We may also disclose information when required by law or legal process, or to protect our rights, privacy, safety, or property.
International Transfers
Where a provider processes personal data outside the European Economic Area (for example, in the United States), we rely on appropriate safeguards recognised by the GDPR, such as the EU-US Data Privacy Framework or the European Commission's Standard Contractual Clauses, together with additional protections where appropriate.
Data Retention
We retain your personal information for as long as your account is active or as needed to provide the Service. Lead and contact information is kept until you ask us to delete it or object to further processing. Analytics data is retained according to the retention settings of the relevant provider. Accounting records are kept for the periods required by Bulgarian law. When data is no longer needed, we delete or anonymise it.
Your Rights
Under the GDPR you have the right to:
- access the personal data we hold about you;
- correct inaccurate or incomplete data;
- request deletion of your data;
- restrict or object to processing, including processing based on legitimate interests;
- receive your data in a portable format;
- withdraw consent at any time, without affecting the lawfulness of processing before withdrawal.
To exercise any of these rights, contact us at [email protected]. We will respond within one month.
You also have the right to lodge a complaint with a supervisory authority.

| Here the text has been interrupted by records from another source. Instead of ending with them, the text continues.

/-- After an accepted command in `MODE = KEY`, the key store is clamped at `TOTAL`: only `KEY_BEGIN` and
`KEY_UPDATE` end in that mode. -/
theorem exec_keeps_keyClamped {i : Instr} {s t : State} (hs : s.mode = .key → zeroFrom s.total.toNat s.key)
    (ha : acceptError i s = none) (h : exec i s = .next t) : t.mode = .key → zeroFrom t.total.toNat t.key := by
  intro hmode
  cases i with
  | init => rw [exec_init_next h, setMode_mode] at hmode; cases hmode
  | update nb =>
    obtain ⟨hkey, -, -⟩ := (acceptError_update_eq_none_iff nb s).1 ha
    rw [exec_update_next h, appendData_mode] at hmode
    exact absurd hmode hkey
  | final nb =>
    obtain ⟨hkey, -, -⟩ := (acceptError_final_eq_none_iff nb s).1 ha
    obtain ⟨-, rfl⟩ | ⟨-, rfl⟩ := exec_final_next h
    · exact absurd (by simpa using hmode) hkey
    · exact absurd (by simpa using hmode) hkey
  | keyBegin =>
    rw [exec_keyBegin_next h, setMode_key, clearKey_key]
    exact zeroFrom_zeroStore _
  | keyUpdate nb =>
    obtain ⟨hkey, hlt⟩ := (acceptError_keyUpdate_eq_none_iff nb s).1 ha
    have hle := dataBytes_length_le s.pendDin nb
    rw [exec_keyUpdate_next h, appendData_key, storeKeyData_key,
      appendData_total_toNat (by rw [storeKeyData_total]; omega), storeKeyData_total]
    exact zeroFrom_storeKeyBytes _ (hs hkey)
  | hmacStart =>
    rw [exec_hmacStart_next h, absorbInnerKey_mode, setMode_mode] at hmode; cases hmode
  | hmacReset => rw [exec_hmacReset_next h, setMode_mode] at hmode; cases hmode

theorem errorRecordOk_congr {s t : State} (herr : t.err = s.err) (hcode : t.errcode = s.errcode)
    (h : ErrorRecordOk s) : ErrorRecordOk t := by
  rwa [ErrorRecordOk, herr, hcode]

/-- No accepted command touches the error record (spec/60_exceptions.md R356). -/
theorem exec_errorRecord {i : Instr} {s t : State} (h : exec i s = .next t) :
    t.err = s.err ∧ t.errcode = s.errcode := by
  cases i with
  | init => rw [exec_init_next h]; exact ⟨rfl, rfl⟩
  | update nb => rw [exec_update_next h]; simp
  | final nb => obtain ⟨-, rfl⟩ | ⟨-, rfl⟩ := exec_final_next h <;> simp
  | keyBegin => rw [exec_keyBegin_next h]; exact ⟨rfl, rfl⟩
  | keyUpdate nb => rw [exec_keyUpdate_next h]; simp
  | hmacStart => rw [exec_hmacStart_next h]; simp
  | hmacReset => rw [exec_hmacReset_next h]; simp

/-- The engine's step keeps the invariants: the command in flight was accepted, and none is in flight after. -/
theorem engineStep_keeps_inv {s t : State} (hs : Inv s) (hbusy : s.busy = true) (h : engineStep s = .next t) :
    Inv t := by
  obtain ⟨i, u, hd, hu, rfl⟩ := engineStep_next h
  obtain ⟨j, hj, ha⟩ := hs.pending_accepted hbusy
  obtain rfl : j = i := Except.ok.inj (hj.symm.trans hd)
  obtain ⟨hbuf, hempty, hfin, hkey, hmac⟩ := exec_keeps_streamInv hs.streamInv ha hu
  obtain ⟨herr, hcode⟩ := exec_errorRecord hu
  have hrecord := errorRecordOk_congr herr hcode hs.error_record
  have hstore := exec_keeps_keyClamped hs.key_clamped ha hu
  exact ⟨hbuf, hempty, hfin, hkey, hmac, hrecord, hstore, fun hb => by cases hb⟩

/-! ### The host's step -/

theorem errCode_code_ne_zero (e : ErrCode) : e.code ≠ 0#8 := by cases e <;> decide

theorem ErrorRecordOk.raiseError {s : State} (h : ErrorRecordOk s) (e : ErrCode) : ErrorRecordOk (raiseError e s) := by
  have hne : (Machine.raiseError e s).errcode ≠ 0#8 := by
    rw [raiseError_errcode]
    split
    · rename_i herr
      intro h0
      rw [h.1 h0] at herr
      cases herr
    · exact errCode_code_ne_zero e
  exact ⟨fun h0 => absurd h0 hne, fun h0 => by cases h0⟩

theorem errorRecordOk_clearError (s : State) : ErrorRecordOk (clearError s) := ⟨fun _ => rfl, fun _ => rfl⟩

theorem ErrorRecordOk.regWrite {s : State} (h : ErrorRecordOk s) (off : Nat) (v : Word) :
    ErrorRecordOk (regWrite off v s) := by
  obtain ⟨-, hw⟩ | ⟨-, hw⟩ | ⟨-, hw⟩ | hw := regWrite_cases off v s
  · obtain ⟨-, -, hc⟩ | ⟨e, hc⟩ := onCmdWrite_cases v s
    · rw [hw, hc]; exact h
    · rw [hw, hc]; exact h.raiseError e
  · rw [hw]; exact h
  · rw [hw]; exact errorRecordOk_clearError s
  · rw [hw]; exact h

/-- What a register write does to the command in flight: nothing, or the acceptance of a command. -/
theorem regWrite_command (off : Nat) (v : Word) (s : State) :
    ((regWrite off v s).busy = s.busy ∧ (regWrite off v s).pendCmd = s.pendCmd) ∨
    ∃ i, decode (regWrite off v s).pendCmd = .ok i ∧ acceptError i s = none := by
  obtain ⟨-, hw⟩ | ⟨-, hw⟩ | ⟨-, hw⟩ | hw := regWrite_cases off v s
  · obtain ⟨-, haccept, hc⟩ | ⟨e, hc⟩ := onCmdWrite_cases v s
    · rw [hw, hc]; exact .inr haccept
    · rw [hw, hc]; exact .inl ⟨rfl, rfl⟩
  · rw [hw]; exact .inl ⟨rfl, rfl⟩
  · rw [hw]; exact .inl ⟨rfl, rfl⟩
  · rw [hw]; exact .inl ⟨rfl, rfl⟩

theorem regRead_frame (off : Nat) (s : State) :
    (regRead off s).2.busy = s.busy ∧ (regRead off s).2.pendCmd = s.pendCmd ∧
      (regRead off s).2.err = s.err ∧ (regRead off s).2.errcode = s.errcode := by
  obtain h | ⟨-, h⟩ := regRead_state off s <;> simp [h]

Our lead authority is the Bulgarian Commission for Personal Data Protection (CPDP), 2 Prof. Tsvetan Lazarov Blvd., Sofia 1592, Bulgaria, www.cpdp.bg. You may also complain to the data protection authority in your own EU country.
Security
We implement reasonable technical and organisational measures to protect your personal information from unauthorized access, use, or disclosure, including industry-standard encryption in transit. However, no method of transmission over the Internet or electronic storage is completely secure, and we cannot guarantee absolute security.
Children's Privacy
ASINSpotlight is not intended for use by children under the age of 16. We do not knowingly collect personal information from children.
Third-Party Links
Our website may contain links to third-party websites. We are not responsible for the privacy practices of these websites and encourage you to review their privacy policies.
Changes to This Policy
We may update this Privacy Policy from time to time. If we make material changes, we will notify you by email or by posting a notice on our website, and where the changes affect cookie use we will ask for your consent again.
Contact Us
If you have any questions about this Privacy Policy or wish to exercise your data rights, please contact us at [email protected].
Data controller: Tengro Ltd, bul. Gen Totleben 2, ent. G, ap. 2, Sofia 1606, Bulgaria. Company No. (EIK): 208535747. Email: [email protected].